LISTED RECORDS:
****************************************
-- ==== Sys2Proof/Machine/Ops.lean ====
section
/-! DEFINITION. The named operations over the state: one home for each table, the ledger, MSI-X messages, the outputs,
free values, and the life of an accepted descriptor from its acceptance to its fate. -/

namespace Sys2Proof.Machine

/-! ### Block updates -/

def modPwr (f : Pwr → Pwr) (s : State) : State := { s with pwr := f s.pwr }
def modSys (f : Sys → Sys) (s : State) : State := { s with sys := f s.sys }
def modHost (f : HostBlk → HostBlk) (s : State) : State := { s with host := f s.host }
def modSlc (f : Slc → Slc) (s : State) : State := { s with slc := f s.slc }
def modClk (f : Clk → Clk) (s : State) : State := { s with clk := f s.clk }
def modCfg (f : CfgSet → CfgSet) (s : State) : State := { s with cfg := f s.cfg }
def modFlt (f : Flt → Flt) (s : State) : State := { s with flt := f s.flt }
def modSec (f : Sec → Sec) (s : State) : State := { s with sec := f s.sec }
def modSlk (f : Slk → Slk) (s : State) : State := { s with slk := f s.slk }
def modDir (f : Dir → Dir) (s : State) : State := { s with dir := f s.dir }
def modRadio (f : Radio → Radio) (s : State) : State := { s with radio := f s.radio }
def modCap (f : Cap → Cap) (s : State) : State := { s with cap := f s.cap }
def modIfl (f : Ifl → Ifl) (s : State) : State := { s with ifl := f s.ifl }
def modNfc (f : Nfc → Nfc) (s : State) : State := { s with nfc := f s.nfc }
def modCus (f : Cus → Cus) (s : State) : State := { s with cus := f s.cus }
def modUpd (f : Upd → Upd) (s : State) : State := { s with upd := f s.upd }
def modLed (f : Ledger → Ledger) (s : State) : State := { s with led := f s.led }

/-- Records something the part emits. -/
def emit (o : Out) (s : State) : State := { s with outs := s.outs ++ [o] }

/-- Applies `f` when the condition holds. -/
def onlyIf (c : Bool) (f : State → State) (s : State) : State := if c then f s else s

/-- Applies `f x s` for every element of a list, left to right. -/
def each {α : Type} (l : List α) (f : α → State → State) (s : State) : State := l.foldl (fun t x => f x t) s

/-- `n` free bytes from the counter on, and the state with the counter advanced (log entry 5). -/
def freeBytes (s : State) (n : Nat) : Bytes := (List.range n).map (fun i => Config.freeByte (s.free + i))
def drawn (n : Nat) (s : State) : State := { s with free := s.free + n }

/-- PWR_DIE_TEMP takes a reading; what the 8 bits show of one outside two's complement's range is a free value (R605). -/
def setDieTemp (temp : Int) (s : State) : State :=
  if -128 ≤ temp ∧ temp ≤ 127 then { s with pwr := { s.pwr with dieTemp := BitVec.ofInt 8 temp } }
  else drawn 1 { s with pwr := { s.pwr with dieTemp := Config.freeByte s.free } }

/-! ### Time -/

/-- TIME_MONO advances from the RTC: in Parked and Dormant, and while only the AON island runs (R207). -/
def onRtc (s : State) : Bool := !s.pwr.vaon || s.pwr.mode == .parked || s.pwr.mode == .dormant

/-- TIME_MONO at the last RTC tick: 1,000,000 ÷ 32,768 µs a tick, with the fraction carried (R207). -/
def rtcUs (ns : Nat) : Nat := ns * 32768 / 1000000000 * 1000000 / 32768

/-- The first ns at which the RTC's count reads at least `t` µs. -/
def rtcNs (t : Nat) : Nat := ceilDiv (ceilDiv (t * 32768) 1000000 * 1000000000) 32768

/-- TIME_MONO in µs (R207): at a change to the RTC it stands until the RTC's count has caught up, so it never decreases. -/
def monoUs (s : State) : Nat := if onRtc s then max s.clk.rtcFrom (rtcUs s.clk.ns) else s.clk.ns / 1000

/-- TIME_MONO goes on from the RTC from here. -/
def fromRtc (s : State) : State := modClk (fun c => { c with rtcFrom := monoUs s }) s

/-- Wall-clock time in µs, 0 while unset (R208). -/
def wallUs (s : State) : Nat := if s.clk.wallSet then (s.clk.wallBase + (monoUs s : Int)).toNat else 0

/-! ### Access to tables -/

def getRing (s : State) (g : Nat) : Ring := tabGet {} s.host.rings g
def modRing (g : Nat) (f : Ring → Ring) : State → State :=
  modHost (fun h => { h with rings := tabModify {} h.rings g f })
def getFunc (s : State) (n : Nat) : Func := tabGet {} s.host.funcs n
def modFunc (n : Nat) (f : Func → Func) : State → State :=
  modHost (fun h => { h with funcs := tabModify {} h.funcs n f })
def vecKey (func vec : Nat) : Nat := func * 2048 + vec
def getVec (s : State) (func vec : Nat) : MsixVec := tabGet {} s.host.vecs (vecKey func vec)
def modVec (func vec : Nat) (f : MsixVec → MsixVec) : State → State :=
  modHost (fun h => { h with vecs := tabModify {} h.vecs (vecKey func vec) f })
/-- VECS of a function (R148). -/
def vecsOf (s : State) (func : Nat) : Nat := tabGet 0 s.slc.vecs func
def getTen (s : State) (t : Nat) : Tenancy := tabGet {} s.slc.tens t
def modTen (t : Nat) (f : Tenancy → Tenancy) : State → State :=
  modSlc (fun b => { b with tens := tabModify {} b.tens t f })
/-- A tenancy whose FUNC is 0x7F does not exist (R149). -/
def tenExists (s : State) (t : Nat) : Bool := (getTen s t).func != 0x7F
def getRun (s : State) (t : Nat) : TenRun := tabGet {} s.slc.run t
def modRun (t : Nat) (f : TenRun → TenRun) : State → State :=
  modSlc (fun b => { b with run := tabModify {} b.run t f })
/-- The global ring of ring `j` of tenancy `t`, if the tenancy has it. -/
def ringOf (s : State) (t j : Nat) : Option Nat :=
  let row := getTen s t
  if row.func != 0x7F && j < row.ringCount then some (row.ringBase + j) else none
/-- The tenancy whose range holds a global ring. -/
def tenOfRing (s : State) (g : Nat) : Option Nat :=
  (s.slc.tens.find? (fun e => e.2.func != 0x7F && e.2.ringBase ≤ g && g < e.2.ringBase + e.2.ringCount)).map (·.1)
def getFlight (s : State) (r : Nat) : Option Flight := s.host.flights[r]?
def modFlight (r : Nat) (f : Flight → Flight) : State → State :=
  modHost (fun h => { h with flights := modAt h.flights r f })

/-! ### Ring sizes -/

def hrSize (rg : Ring) : Nat := 2 ^ rg.setup.hrLog.toNat
def trSize (rg : Ring) : Nat := 2 ^ rg.setup.trLog.toNat

/-! ### The host link, and where registers can be reached -/

/-- The HOST link carries traffic: its rails are good, PERST is released and the part is neither in Parked nor Dormant
nor held in reset (R67, R100, R602). -/
def linkUp (s : State) : Bool :=
  !s.host.perst && s.pwr.railGood.getLsbD 5 && s.pwr.railGood.getLsbD 6 && s.pwr.start == .settled &&
    s.pwr.mode != .parked && s.pwr.mode != .dormant

/-- Rings, doorbells and the registers of every block can be reached: the part is released (R95, R600, R602). -/
def released (s : State) : Bool := s.sys.ready && linkUp s

/-! ### MSI-X (R134, R136) -/

/-- Whether a message of this vector goes out now rather than being held as its pending bit; a message raised while the HOST link is
down is held so too (DESIGN CHOICE, log entry 84). -/
def vecOpen (s : State) (func vec : Nat) : Bool :=
  (getFunc s func).msixEn && !(getFunc s func).fnMask && !(getVec s func vec).masked && linkUp s

/-- Sends a vector's message, or sets its pending bit while the vector or function is masked or MSI-X Enable is clear. -/
def sendMsix (func vec : Nat) (s : State) : State :=
  if vec < vecsOf s func then
    if vecOpen s func vec then
      emit (.msix func vec (getVec s func vec).addr.toNat (getVec s func vec).data.toNat) s
    else modVec func vec (fun v => { v with pending := true }) s
  else s

/-! ### The ledger (R27, R451–R454, R630) -/

/-- Log space of a half, in units of 32 B: 3,840 KiB. -/
def logUnits : Nat := 122880

/-- A number for the kind of a record, under which its length is looked up. -/
def kindCode : LKind → Nat
  | .accept _ => 1 | .fate _ => 2 | .ringSet _ => 3 | .checkpoint => 4 | .parkedEntry => 5 | .dormantEntry _ => 6
  | .writ _ => 7 | .part p => 256 + p.kind | .intent _ _ => 8 | .emitted _ _ => 9 | .readOut _ => 10 | .pair _ _ => 11
  | .fault _ => 12 | .tamper _ => 13 | .evict _ _ => 14 | .dirChange _ => 15 | .tcnt _ _ => 16 | .unit _ _ => 17
  | .handle _ _ _ _ => 18 | .link _ _ => 19 | .other n _ => 1024 + n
****************************************
TASK DESCRIPTION: Find "def modCap (f" in the entries above and copy that whole line exactly, then each line after it through the line that contains "def rtcNs (t".

WRITTEN RESPONSE:
def modCap (f : Cap → Cap) (s : State) : State := { s with cap := f s.cap }
def modIfl (f : Ifl → Ifl) (s : State) : State := { s with ifl := f s.ifl }
def modNfc (f : Nfc → Nfc) (s : State) : State := { s with nfc := f s.nfc }
def modCus (f : Cus → Cus) (s : State) : State := { s with cus := f s.cus }
def modUpd (f : Upd → Upd) (s : State) : State := { s with upd := f s.upd }
def modLed (f : Ledger → Ledger) (s : State) : State := { s with led := f s.led }

/-- Records something the part emits. -/
def emit (o : Out) (s : State) : State := { s with outs := s.outs ++ [o] }

/-- Applies `f` when the condition holds. -/
def onlyIf (c : Bool) (f : State → State) (s : State) : State := if c then f s else s

/-- Applies `f x s` for every element of a list, left to right. -/
def each {α : Type} (l : List α) (f : α → State → State) (s : State) : State := l.foldl (fun t x => f x t) s

/-- `n` free bytes from the counter on, and the state with the counter advanced (log entry 5). -/
def freeBytes (s : State) (n : Nat) : Bytes := (List.range n).map (fun i => Config.freeByte (s.free + i))
def drawn (n : Nat) (s : State) : State := { s with free := s.free + n }

/-- PWR_DIE_TEMP takes a reading; what the 8 bits show of one outside two's complement's range is a free value (R605). -/
def setDieTemp (temp : Int) (s : State) : State :=
  if -128 ≤ temp ∧ temp ≤ 127 then { s with pwr := { s.pwr with dieTemp := BitVec.ofInt 8 temp } }
  else drawn 1 { s with pwr := { s.pwr with dieTemp := Config.freeByte s.free } }

/-! ### Time -/

/-- TIME_MONO advances from the RTC: in Parked and Dormant, and while only the AON island runs (R207). -/
def onRtc (s : State) : Bool := !s.pwr.vaon || s.pwr.mode == .parked || s.pwr.mode == .dormant

/-- TIME_MONO at the last RTC tick: 1,000,000 ÷ 32,768 µs a tick, with the fraction carried (R207). -/
def rtcUs (ns : Nat) : Nat := ns * 32768 / 1000000000 * 1000000 / 32768

/-- The first ns at which the RTC's count reads at least `t` µs. -/
def rtcNs (t : Nat) : Nat := ceilDiv (ceilDiv (t * 32768) 1000000 * 1000000000) 32768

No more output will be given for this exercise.